В дверь снова постучали: тук, тук, тук. На годы. Может, не так уж все и плохо – ей нужно его задержать всего-то на семьдесят секунд. Она отошла от двери на случай, если он ее выбьет.
– Кто там? – спросила она.
– Открывай, Шел! Не надо было тебе этого делать, точно не надо!
– ГММММ… УУУУУ… ГММММ… ИИИИ!
Погоди-ка, погоди-ка…
– Кто это? – снова спросила Шелис и тут же: – Вот черт, прочь от двери. Живей, говорю же вам, валите быстрей от двери.
– Ты, грязная, вонючая, не надо было, не надо, нам нужно тебя прикончить, просто нужно, раз и навсегда, не надо было этого делать, вот уж не надо…
Шелис встала и подошла к двери.
– Слушайте, уроды, мне до фонаря все ваши проблемы, но…
– Биииийооо уип! – взвизгнул Гоши.
Шелис вздрогнула и зажала руками уши.
– Но если вы не отвалите от двери…
Слишком поздно. Раздался металлический лязг, словно топором ударили по цепи, и послышался стук копыт. Шелис как раз вовремя отпрыгнула от входа и увидела, как дверь затрещала, когда в точно означенную секунду в нее с грохотом врубился фургон. Дверь рухнула внутрь, к ней прилипло расплющенное месиво из ярких красок, цветочков и полосок.

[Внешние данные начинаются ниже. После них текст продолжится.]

-- ==== Sys2Proof/Machine/VerticalXor.lean ====
section
/-! DEFINITION. The vertical-XOR delta decoder, VX family (42_vertical_xor.md). -/

namespace Sys2Proof.Machine

/-- R160's inner loop: `n` columns of row `y` from column `x`; row y-1 is already decoded. -/
def vxCells (base w y : Nat) : Nat → Nat → State → State
  | 0, _, s => s
  | n + 1, x, s =>
    vxCells base w y n (x + 1)
      (s.storeBuf (base + y * w + x) (s.readBuf (base + y * w + x) ^^^ s.readBuf (base + (y - 1) * w + x)))

/-- R160's outer loop: `n` rows from row `y`, strictly increasing. -/
def vxRows (base w : Nat) : Nat → Nat → State → State
  | 0, _, s => s
  | n + 1, y, s => vxRows base w n (y + 1) (vxCells base w y w 0 s)

/-- R160: VxorGrid(base, w, h). A grid without columns has no byte to change, whatever its height (R161). -/
def vxorGrid (base w h : Nat) (s : State) : State := if w = 0 then s else vxRows base w (h - 1) 1 s

/-- R161: VX_DECODE. -/
def execVxDecode (s : State) : Host.Outcome State Fault Refusal :=
  Eng.finish <|
    if s.gridFits then .ok () ((vxorGrid s.vxBase.toNat s.vxWidth.toNat s.vxHeight.toNat s).setProgress s.gridSize)
    else .raise .bufRange 0 s

/-- R162's loop from chunk `k`: chunk k is decoded while it lies wholly inside the region. The first argument bounds the
rounds; ⌊L/S⌋ + 1 of them always suffice (R255, log 14). -/
def chunkLoop (base len w h stride : Nat) : Nat → Nat → State → State
  | 0, _, s => s
  | fuel + 1, k, s =>
    if k * stride + w * h ≤ len then
      chunkLoop base len w h stride fuel (k + 1) ((vxorGrid (base + k * stride) w h s).setProgress (k + 1))
    else s

/-- R162: VX_CHUNKS. BUF_RANGE is checked before BAD_PARAM (R207). -/
def execVxChunks (s : State) : Host.Outcome State Fault Refusal :=
  Eng.finish <|
    if s.regionFits then
      if s.strideOk then
        .ok () (chunkLoop s.vxBase.toNat s.vxLen.toNat s.vxWidth.toNat s.vxHeight.toNat s.vxStride.toNat
          (s.vxLen.toNat / s.vxStride.toNat + 1) 0 s)
      else .raise .badParam s.vxStride s
    else .raise .bufRange 0 s

end Sys2Proof.Machine
end

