/-- R200, R202: the four ways a CMD write is handled, tested in this order, and all that each changes. -/
def Obligations.CmdWriteHandledOneOfFourWays : Prop :=
  ∀ (s : State) (w : Word),
    (s.status.busy = true → s.hostAct (wr .cmd w) = { s with status := { s.status with haz := true } }) ∧
    (s.status.busy = false → s.status.err = true →
      s.hostAct (wr .cmd w) = { s with status := { s.status with haz := true } }) ∧
    (s.status.busy = false → s.status.err = false → (∀ i, decode w ≠ .ok i) →
      s.hostAct (wr .cmd w) =
        { s with faultInfo := w, status := { s.status with err := true, cause := .badCmd, done := false } }) ∧
    (∀ i, s.status.busy = false → s.status.err = false → decode w = .ok i →
      s.hostAct (wr .cmd w) =
        { s with latch := i, progress := 0, status := { s.status with done := false, busy := true } })

/-- R201, R204, R205: from every legal state the engine's step ends the command, in completion or in fault entry, and
BUSY falls with exactly one of DONE and ERR set. -/
def Obligations.AcceptedCommandEndsInDoneOrErr : Prop :=
  ∀ (s : State) (i : Instr), Inv s → s.status.busy = true →
    ∃ t, exec i s = .next t ∧ t.status.busy = false ∧
      ((t.status.done = true ∧ t.status.err = false ∧ t.status.cause = .none ∧ t.faultInfo = 0) ∨
       (t.status.done = false ∧ t.status.err = true ∧ t.status.cause ≠ .none))

/-- R203's table: the faults each command can raise, the condition under which each is raised as the state after it shows
it, and what FAULT_INFO holds; BAD_CMD comes from a CMD write alone. -/
def Obligations.FaultCausesAsTabled : Prop :=
  let eos (t : State) : Prop := t.status.cause = .eos ∧ t.faultInfo = t.inPos ∧ t.eosLimit ≤ t.inPos.toNat
  let tree (t : State) : Prop :=
    (t.status.cause = .treeOverflow ∧ t.treeNodes.toNat = t.par.nodeCap ∧ t.faultInfo = Word.ofNat t.par.nodeCap) ∨
    (t.status.cause = .depthOverflow ∧ t.faultInfo = Word.ofNat (t.par.depthCap + 1))
  let range (s t : State) : Prop :=
    t.status.cause = .bufRange ∧ s.par.bufCap < s.outBase.toNat + s.outSize.toNat ∧ t.faultInfo = 0
  let noTree (s t : State) : Prop := t.status.cause = .noTree ∧ s.status.treeValid = false ∧ t.faultInfo = 0
  (∀ (s t : State) (i : Instr), s.status.err = false → exec i s = .next t → t.status.err = true →
    match i with
    | .brInit | .htDiscard => False
    | .brReadBit | .brReadByte => eos t
    | .htLoad => eos t ∨ tree t
    | .htDecode => noTree s t ∨ eos t
    | .htDecodeN => noTree s t ∨ range s t ∨ eos t
    | .htBlock => range s t ∨ eos t ∨ tree t
    | .vxDecode =>
      t.status.cause = .bufRange ∧ s.par.bufCap < s.vxBase.toNat + s.vxWidth.toNat * s.vxHeight.toNat ∧ t.faultInfo = 0
    | .vxChunks =>
      (t.status.cause = .bufRange ∧ s.par.bufCap < s.vxBase.toNat + s.vxLen.toNat ∧ t.faultInfo = 0) ∨
      (t.status.cause = .badParam ∧ (s.vxStride = 0 ∨ s.vxStride.toNat < s.vxWidth.toNat * s.vxHeight.toNat) ∧
        t.faultInfo = s.vxStride)
    | .rxFixed | .rxChecksum => range s t ∨ eos t) ∧
  (∀ (s : State) (a : HostAct), s.status.err = false → (s.hostAct a).status.err = true →
    ∃ w, a = wr .cmd w ∧ (∀ i, decode w ≠ .ok i) ∧ (s.hostAct a).status.cause = .badCmd ∧ (s.hostAct a).faultInfo = w) ∧
  (Cause.code .none = 0x00 ∧ Cause.code .badCmd = 0x01 ∧ Cause.code .eos = 0x02 ∧ Cause.code .treeOverflow = 0x03 ∧
    Cause.code .depthOverflow = 0x04 ∧ Cause.code .noTree = 0x05 ∧ Cause.code .bufRange = 0x06 ∧
    Cause.code .badParam = 0x07)

/-- R206, R207: the static checks come first and in order, NO_TREE, BUF_RANGE, BAD_PARAM, and a command that fails one
has no other effect. -/
def Obligations.StaticChecksPrecedeEveryEffect : Prop :=
  ∀ s : State,
    (∀ i ∈ [Instr.htDecode, Instr.htDecodeN], s.status.treeValid = false →
      exec i s = .next { s with faultInfo := 0, status := s.status.faulted .noTree }) ∧
    (s.status.treeValid = true → s.par.bufCap < s.outBase.toNat + s.outSize.toNat →
      exec .htDecodeN s = .next { s with faultInfo := 0, status := s.status.faulted .bufRange }) ∧
    (∀ i ∈ [Instr.htBlock, Instr.rxFixed, Instr.rxChecksum], s.par.bufCap < s.outBase.toNat + s.outSize.toNat →
      exec i s = .next { s with faultInfo := 0, status := s.status.faulted .bufRange }) ∧
    (s.par.bufCap < s.vxBase.toNat + s.vxWidth.toNat * s.vxHeight.toNat →
      exec .vxDecode s = .next { s with faultInfo := 0, status := s.status.faulted .bufRange }) ∧
    (s.par.bufCap < s.vxBase.toNat + s.vxLen.toNat →
      exec .vxChunks s = .next { s with faultInfo := 0, status := s.status.faulted .bufRange }) ∧
    (s.vxBase.toNat + s.vxLen.toNat ≤ s.par.bufCap →
      s.vxStride = 0 ∨ s.vxStride.toNat < s.vxWidth.toNat * s.vxHeight.toNat →
      exec .vxChunks s = .next { s with faultInfo := s.vxStride, status := s.status.faulted .badParam })

/-- R209: the return from a fault, and the W1C of DONE and HAZ: all that a STATUS write does while BUSY = 0. -/
def Obligations.StatusWriteClearsFault : Prop :=
  ∀ (s : State) (v : Word), s.status.busy = false →
    s.hostAct (wr .status v) = { s with
      faultInfo := if v.getLsbD 2 then 0 else s.faultInfo
      status := { s.status with
        err := s.status.err && !v.getLsbD 2
        cause := if v.getLsbD 2 then .none else s.status.cause
        done := s.status.done && !v.getLsbD 1
        haz := s.status.haz && !v.getLsbD 3 } }

/-- R26's "set by" and "cleared by" columns for BUSY, ERR and HAZ, over every step. BUSY rises by acceptance
(R201) and falls by completion or fault (R204, R205); ERR rises by the engine's step of the latched command (R205) or,
with BUSY = 0 and ERR = 0, by a CMD write of a word that decodes to no command (R202); ERR and HAZ fall by their
write-one-to-clear (R209); HAZ rises by an access while BUSY = 1 (R71) or a CMD write while ERR = 1 (R202). -/
def Obligations.StatusFieldsChangeOnlyAsListed : Prop :=
  ∀ s t : State, step s = .next t →
    (s.status.busy = false → t.status.busy = true →
      ∃ w rest, s.hostQ = wr .cmd w :: rest ∧ s.status.err = false ∧ decode w = .ok t.latch) ∧
    (s.status.busy = true → t.status.busy = false →
      (∃ later, exec s.latch { s with sched := later } = .next t ∧ (t.status.done = true ∨ t.status.err = true)) ∨
      (∃ rest, s.hostQ = .rst :: rest)) ∧
    (s.status.err = false → t.status.err = true →
      (s.status.busy = true ∧ ∃ later, exec s.latch { s with sched := later } = .next t) ∨
      (∃ w rest, s.hostQ = wr .cmd w :: rest ∧ s.status.busy = false ∧ ∀ i, decode w ≠ .ok i)) ∧
    (s.status.err = true → t.status.err = false →
      (∃ v rest, s.hostQ = wr .status v :: rest ∧ s.status.busy = false ∧ v.getLsbD 2 = true) ∨
      (∃ rest, s.hostQ = .rst :: rest)) ∧
    (s.status.haz = true → t.status.haz = false →
      (∃ v rest, s.hostQ = wr .status v :: rest ∧ s.status.busy = false ∧ v.getLsbD 3 = true) ∨
      (∃ rest, s.hostQ = .rst :: rest)) ∧
    (s.status.haz = false → t.status.haz = true →
      ∃ a rest, s.hostQ = a :: rest ∧
        (s.status.busy = true ∨ s.status.err = true ∧ ∃ w, a = wr .cmd w))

Дупи удар пришелся в шею. Если бы на торс, то мог бы выкарабкаться… Клоунов иногда убивают. Гоши еще подергивался. Он поднял свои мутные глаза на Шелис, и их выражение было таким же, каким стало тогда, когда Гоши превратился в Гоши. Левый глаз выпучился и с удивлением увидел, что его брат-клоун сделался рыхлым месивом, а правый – холодно прикидывал, какую часть тела в первую очередь вырвать у Шелис, как только он сможет до нее дотянуться.
Со своей стороны, Шелис понятия не имела, что Гоши еще жив и прикидывает остающееся для удара время. Она терялась в догадках, почему ее астрологические диаграммы предсказали, что явится Мугабо, а вместо него у ее двери появились два урода-близнеца с какими-то обидами. Наутро придется долго и муторно объясняться по поводу двух мертвых клоунов.
Внезапно тьму разорвали яркая белая вспышка и оранжевый язык пламени, когда Мугабо выплеснул всю свою ярость на Гоши. Он видел Гоши у двери, и тот издавал те же звуки, что погнали его из дома несколько минут назад. Теперь, совершенно безоружная перед лицом врага, Шелис ринулась в хижину и с бешено стучащим сердцем спряталась под столом, впившись зубами в костяшки пальцев и отсчитывая, как ей казалось, последние секунды жизни. «Вот так ведь и умру, – думала она, – а я же знала, что это случится. Сгорю тут, как мышь в ловушке. Я обладала могуществом богини, а вот этого избежать так и не смогла».
Но Мугабо, растратив всю свою ярость, растерянно таращился на то, что осталось от двух клоунов. В глубинах его спутанного сознания ему представлялось, что Гоши все время был его главным врагом, поэтому он развернулся от хижины прорицательницы и заковылял по тропинке. Огонь в голове на время затих.